Bond underwriters played a part in Orange County’s bankruptcy by participating in the issuance of “casino” bonds, unnecessary Tax Revenue Anticipation Notes (TRANs), and an unsupportable Pension Obligation Bond. The rest of the leverage was provided by reverse repurchase agreements. Not understanding the proper role of debt can kill any organization. Orange County is no longer the largest municipal bankruptcy in U.S. history because Jefferson County, Alabama, abused a unique form of debt, called interest-rate swaps. Bond underwriters sell their services, and gullible elected officials should be fully aware of what they are agreeing to. As Treasurer, I found that school district boards were among the most gullible. The California Association of County Treasurers and Tax Collectors tried to pass legislation to prevent some of the inappropriate products and services, but bond underwriters are a powerful (and generous) special interest group, and they successfully defeated our attempts to address what we observed as poor stewardship tactics. Yesterday’s OC Register provided an editorial on another unique debt instrument, capital appreciation bonds (CABs), that need to be carefully reconsidered. Even my friend, State Treasurer Bill Lockyer, agrees on this matter. It is the second piece below.
The Voice of OC provides a repeated attempt to address a situation where a frustrated taxpayer has abused a system (see MOORLACH UPDATE — OC Register — November 14, 2012). On November 26th, one individual pulled 19 items and spoke for some three minutes on each, which takes an hour from everyone else in the boardroom. Today, the Board voted 4-1 to approve a cap of nine minutes total for public speakers.

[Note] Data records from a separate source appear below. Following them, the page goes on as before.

-- ==== Sys2Proof/Machine/Attention.lean ====
section
/-! DEFINITION. The attention instructions, major 0x39 (spec/08_attention.md R247 to R260). -/

namespace Sys2Proof.Machine

open Host (Outcome)

/-- The rows of a group of G rows at `v`. -/
def groupRows (o : VOp) (v : VReg) : List Nat := (List.range (o.g1 + 1)).map (fun i => v.toNat + i)

/-- Every attention form but `amode` needs 32-bit elements (R250). -/
def att32 (s : State) : Bool := decide (s.ew = 32)

/-- Element k of a row at width 32 as a value. -/
def src32 (s : State) (row k : Nat) : Eff Val := (srcElem s row 32 k).map (decode .fp32)

/-- The code of an `fp32` value that is exact. -/
def fp32Code (v : Val) : Nat := (round .fp32 v ⟨.rne, false, 0, 0, 0⟩).1

/-- Read the active elements of a row at width 32: (column, value). -/
def rowVals (s : State) (row : Nat) : List Nat → Eff (List (Nat × Val))
  | [] => .ok []
  | k :: ks => do
    let v ← src32 s row k
    let r ← rowVals s row ks
    .ok ((k, v) :: r)

/-- Write element i of a statistics row; the cell is whole when this execution wrote both its elements. -/
def putStat (s : State) (row i code : Nat) : State := putElem s row 32 i code (cellWhole s.first 32 (fun _ => true) i)

/-- The masking test of R251. -/
def scoreMasked (causal : Bool) (pos win : Word) (i k : Nat) : Bool :=
  let q := bits pos 63 32 + i
  let p := bits pos 31 0 + k
  let kend := bits win 31 0
  let w := bits win 63 32
  (causal && decide (q < p)) || (!decide (kend = 0) && decide (kend ≤ p)) || (!decide (w = 0) && decide (p + w ≤ q))

def akvRow (o : VOp) (i : Nat) (s : State) : Eff State := do
  let row := o.vd.toNat + i
  groupLanded s 32 row 1
  let pos := s.rS o.ss
  let win := s.rS (BitVec.ofNat 5 o.vb)
  let hit := fun k => s.hart.active o.mask k && scoreMasked o.mod0 pos win i k
  .ok (((activeCols s o.mask).filter (scoreMasked o.mod0 pos win i)).foldl
    (fun t k => putElem t row 32 k 0xFF800000 (cellWhole 0 32 hit k)) s)

/-- What index i of a row-counting form uses: row i of its group, and bit or element i of a mask or statistics row. -/
def rowTouch (o : VOp) (group : Option VReg) (k : Nat) : Touch :=
  match group with
  | some v => if v.toNat ≤ k ∧ k ≤ v.toNat + o.g1 then .row (k - v.toNat) else .elem
  | none => .elem

/-- A row-counting attention program; `gr` and `gw` are the groups that it reads and writes. -/
def rowProg (o : VOp) (gr gw : Option VReg) (rd wr mwr : List Nat) (f : Nat → State → Eff State) : VProg where
  legal := att32
  rd := rd
  wr := wr
  mrd := maskReads o.mask
  mwr := mwr
  inOrder := false
  issue := noIssue
  body := .loop (fun _ => ⟨o.g1 + 1, 1, id, f, noLast⟩)
  rdTouch := fun k => if 48 ≤ k then .whole else rowTouch o gr k
  wrTouch := rowTouch o gw

def progAkvmask (o : VOp) : VProg := rowProg o none (some o.vd) [] (groupRows o o.vd) [] (akvRow o)

/-- A row of `asmax` (R252). -/
def asmaxRow (o : VOp) (i : Nat) (s : State) : Eff State := do
  let m ← src32 s o.vb i
  let xs ← rowVals s (o.va.toNat + i) (activeCols s o.mask)
  elemLanded s (o.vb + 2) 32 i
  let bad := isNaN m || xs.any (fun p => isNaN p.2)
  let t := xs.foldl (fun acc p => if isNaN p.2 then acc else (vminmax true acc p.2).1) (.inf true)
  let m' := if bad then .nan false else (vminmax true m t).1
  let a : Nat × Flags :=
    if bad then (canonOf .fp32, fNV)
    else if vcmp m m' = .eq then (fp32Code (.fin false 1 1), 0)
    else round .fp32 (vexp2 (vadd2 .rne m (vneg m')).1).1 (s.rnd o.rms false i (o.vb + pow2 51))
  let s ← flagStop s a.2
  .ok (putStat (putStat s o.vb i (fp32Code m')) (o.vb + 2) i a.1)

def progAsmax (o : VOp) : VProg :=
  rowProg o (some o.va) none (groupRows o o.va ++ [o.vb]) [o.vb, o.vb + 2] [] (asmaxRow o)

/-- The zero code (R250). -/
def zeroCode (e4m3 : Bool) : Nat := if e4m3 then 0 else 63

/-- The code of one score (R253). -/
def expCode (e4m3 : Bool) (m x : Val) : Nat × Flags :=
  if isNaN x || isNaN m then (zeroCode e4m3, fNV)
  else if x = .inf true then (zeroCode e4m3, 0)
  else if vcmp x m = .eq then prob e4m3 (.fin false 1 1)
  else prob e4m3 (vexp2 (vadd2 .rne x (vneg m)).1).1

/-- A row of `apexp` (R253). DEDUCED: `sg := 0` of R253 is itself an addend, a +0 that decides the sign of a zero sum with no
active key (R71), where the `S := 0` of R72 is none (log 85). -/
def apexpRow (o : VOp) (i : Nat) (s : State) : Eff State := do
  let pm := s.hart.pmode
  let m ← src32 s o.vb i
  let l ← src32 s (o.vb + 1) i
  let al ← src32 s (o.vb + 2) i
  let xs ← rowVals s (o.va.toNat + i) (activeCols s o.mask)
  groupLanded s 8 (o.vd.toNat + i) 1
  let cs := xs.map (fun p => (p.1, expCode pm m p.2))
  let pr := vmul al l
  let sum := vsum (s.rmEff o.rms) (pr.1 :: .fin false 0 1 :: cs.map (fun c => pval pm c.2.1))
  let r := round .fp32 sum.1 (s.rnd o.rms false i (o.vb + 1 + pow2 51))
  let s ← flagStop s (cs.foldl (fun acc c => acc ||| c.2.2) (pr.2 ||| sum.2 ||| r.2))
  let t := cs.foldl (fun t c => putElem t (o.vd.toNat + i) 8 c.1 c.2.1
    (cellWhole 0 8 (fun k => s.hart.active o.mask k && decide (k < s.vl)) c.1)) s
  .ok (putStat t (o.vb + 1) i r.1)

def progApexp (o : VOp) : VProg :=
  rowProg o (some o.va) (some o.vd) (groupRows o o.va ++ [o.vb, o.vb + 1, o.vb + 2]) (groupRows o o.vd ++ [o.vb + 1]) [] (apexpRow o)

/-- The quotients of an `afin` row (R256). -/
def afinCells (o : VOp) (s : State) (i : Nat) (l : Val) : List (Nat × Val) → List (Nat × Nat) × Flags
  | [] => ([], 0)
  | (e, x) :: rest =>
    let r := afinCells o s i l rest
    let q := vdiv x l
    let c := round .fp32 q.1 (s.rnd o.rms o.mod1 e (o.vd.toNat + i + pow2 50))
    ((e, c.1) :: r.1, q.2 ||| c.2 ||| r.2)

/-- A row of `afin` (R256). -/
def afinRow (o : VOp) (i : Nat) (s : State) : Eff State := do
  let row := o.vd.toNat + i
  let m ← src32 s o.vb i
  let full := decide (m = .inf true)
  let l ← src32 s (o.vb + 1) i
  let cols := activeCols s o.mask
  groupLanded s 32 row 1
  let r ← if full then .ok (cols.map (fun e => (e, 0)), (0 : Flags))
    else (rowVals s row cols).map (afinCells o s i l)
  let s ← flagStop s r.2
  let t := putResults s o.mask 32 (r.1.map (fun p => (row, p.1, p.2)))
  .ok (t.setMbit o.va.toNat i full)

def progAfin (o : VOp) : VProg :=
  rowProg o (some o.vd) (some o.vd) (groupRows o o.vd ++ [o.vb, o.vb + 1]) (groupRows o o.vd) [o.va.toNat] (afinRow o)

/-! apv -/

/-- NK and VOFF of the control word (R254). -/
def apvNk (s : State) (o : VOp) : Nat := bits (s.rS o.ss) 40 32
def apvOff (s : State) (o : VOp) : Nat := bits (s.rS o.ss) 23 0

/-- The V operand of `apv` as the B operand of a dense update (R254). -/
def apvUpd (s : State) (o : VOp) : Upd where
  ta := o.tb
  tb := o.tb
  ua := false
  ub := false
  maj := false
  acc := 0
  ordered := false
  sparse := false
  nsel := 16
  k := apvNk s o
  g := o.g1 + 1
  vd := o.vd.toNat
  sa := 0
  sb := apvOff s o
  mask := o.mask
  rms := o.rms
  sat := o.mod1

/-- `pmul` of R254. -/
def pmul (ta : Ty) (v : Val) (c : Nat) : Val × Flags :=
  if ta = .pny then pennyMul v c else vmul v (pval true c)

/-- The products of a cell in a unit: each reads its code P[i][k]. -/
def apvTerms (o : VOp) (s : State) (i : Nat) : List (Nat × Nat × Nat × Nat) → Eff (List (Val × Flags))
  | [] => .ok []
  | t :: ts => do
    let c ← srcElem s (o.va.toNat + i) 8 t.2.1
    let r ← apvTerms o s i ts
    .ok (pmul o.ta (decode o.tb t.2.2.1) c :: r)

/-- The results of a unit of `apv`: (row, column, code) and the flags. -/
def apvCells (o : VOp) (d : Upd) (s : State) (u : Nat) : List (Nat × Nat) → Eff (List (Nat × Nat × Nat) × Flags)
  | [] => .ok ([], 0)
  | (i, e) :: rest => do
    let x ← src32 s (o.vd.toNat + i) e
    let x' : Val × Flags ← if u = 0 then (src32 s (o.vb + 2) i).map (fun a => vmul a x) else .ok (x, 0)
    let ts ← apvTerms o s i (d.bTerms s u e)
    let r ← apvCells o d s u rest
    let v := vsum (s.rmEff o.rms) (x'.1 :: ts.map (fun t => t.1))
    let q := round .fp32 v.1 (s.rnd o.rms o.mod1 e (o.vd.toNat + i + u * pow2 40 + pow2 49))
    .ok ((o.vd.toNat + i, e, q.1) :: r.1, ts.foldl (fun acc t => acc ||| t.2) (x'.2 ||| v.2 ||| q.2 ||| r.2))

/-- Unit u of `apv`. -/
def apvUnit (o : VOp) (d : Upd) (u : Nat) (s : State) : Eff State := do
  let spans := d.bSpans s u
  spansReady s spans
  groupLanded s 32 o.vd.toNat (o.g1 + 1)
  linesClean s (spanLines spans)
  let r ← apvCells o d s u (pairs (o.g1 + 1) (activeCols s o.mask))
  let t := addCount s (ctlPa (coreOf s.cur) 0x100) (d.horizontal s u)
  let t ← flagStop t r.2
  .ok (putResults t o.mask 32 r.1)

def apvRows (o : VOp) : List Nat := groupRows o o.vd ++ groupRows o o.va ++ [o.vb + 2]

/-- R255: `apv` is an update with its own issue-time checks. -/
def progApv (o : VOp) : VProg where
  legal := att32
  rd := apvRows o
  wr := groupRows o o.vd
  mrd := maskReads o.mask
  mwr := []
  inOrder := false
  issue := fun s => do
    updateFree s
    need (decide (1 ≤ apvNk s o) && decide (apvNk s o ≤ 32 * grantCount s.hart.grant)) s (tIllegal (instrBits (.apv o)))
    need (decide (apvOff s o % 8 = 0)) s (tMisalign (wordOf (apvOff s o)))
  body := .loop (fun s =>
    let d := apvUpd s o
    ⟨if s.vl = 0 then 0 else d.units, 1, id, apvUnit o d, markUpdate (apvRows o)⟩)
  keeps := true
  rdTouch := fun _ => .whole
  wrTouch := fun _ => .whole
  mem := fun s u => readSpans s ((apvUpd s o).bSpans s u)

/-! amode -/

/-- m, l and α of row i at their initial values (R257). -/
def initRow (o : VOp) (s : State) (i : Nat) : State :=
  let w := cellWhole 0 32 (fun k => decide (k ≤ o.g1)) i
  let s := putElem s o.vb 32 i 0xFF800000 w
  let s := putElem s (o.vb + 1) 32 i 0 w
  putElem s (o.vb + 2) 32 i 0x3F800000 w

/-- R257: one step whatever `vsi` holds. -/
def execAmode (o : VOp) (s : State) : Outcome State Fault Refusal :=
  let i : Instr := .amode o
  finish (do
    computeOnly s i
    need (!o.mod1 || att32 s) s (tIllegal (instrBits i))
    need (!o.mod1 || !decide (s.hart.grant = 0)) s (tNolease (instrBits i))
    if o.mod1 then do
      rowsFree s [o.vb, o.vb + 1, o.vb + 2]
      rowsLanded s 32 ((pairs 3 (List.range (o.g1 / 32 + 1))).map (fun p => (o.vb + p.1, p.2)))
    else .ok ()
    let x := s.hart
    let old := x.conf.fmode
    let t := s.setConf { x.conf with
      fmode := if o.mod0 then old ||| 8 else old &&& 0xFFF7#16
      vsi := 0 }
    let t := t.wS o.ss (wordOf old.toNat)
    let t := if o.mod1 then (List.range (o.g1 + 1)).foldl (initRow o) t else t
    done t 8)

def execAkvmask (o : VOp) (s : State) : Outcome State Fault Refusal := execV (.akvmask o) (progAkvmask o) s
def execAsmax (o : VOp) (s : State) : Outcome State Fault Refusal := execV (.asmax o) (progAsmax o) s
def execApexp (o : VOp) (s : State) : Outcome State Fault Refusal := execV (.apexp o) (progApexp o) s
def execApv (o : VOp) (s : State) : Outcome State Fault Refusal := execV (.apv o) (progApv o) s
def execAfin (o : VOp) (s : State) : Outcome State Fault Refusal := execV (.afin o) (progAfin o) s

end Sys2Proof.Machine
end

BONUS: Put December 12th on your calendar (if there is room), for our annual Christmas Open House. This year it will be from 1:30 to 3:30 p.m. You can R.S.V.P. by calling my office at 714-834-3220.
Appointment of OCTA chief thrown into doubt
By ANDREW GALVIN
Last week’s appointment of an inside candidate to head the Orange County Transportation Authority was done in violation of state law, so OCTA’s board will have to vote again, county Supervisor Pat Bates said Sunday.
A re-vote would throw the appointment of Darrell Johnson to OCTA’s top job up in the air because several board members will see their terms expire before a new vote can take place.
Bates said Ken Smart, OCTA’s general counsel, acknowledged that last week’s vote was improper because it took place at a special meeting of the agency’s board. The Brown Act, California’s open meeting law, forbids local agency boards from calling special meetings to consider the compensation of agency executives.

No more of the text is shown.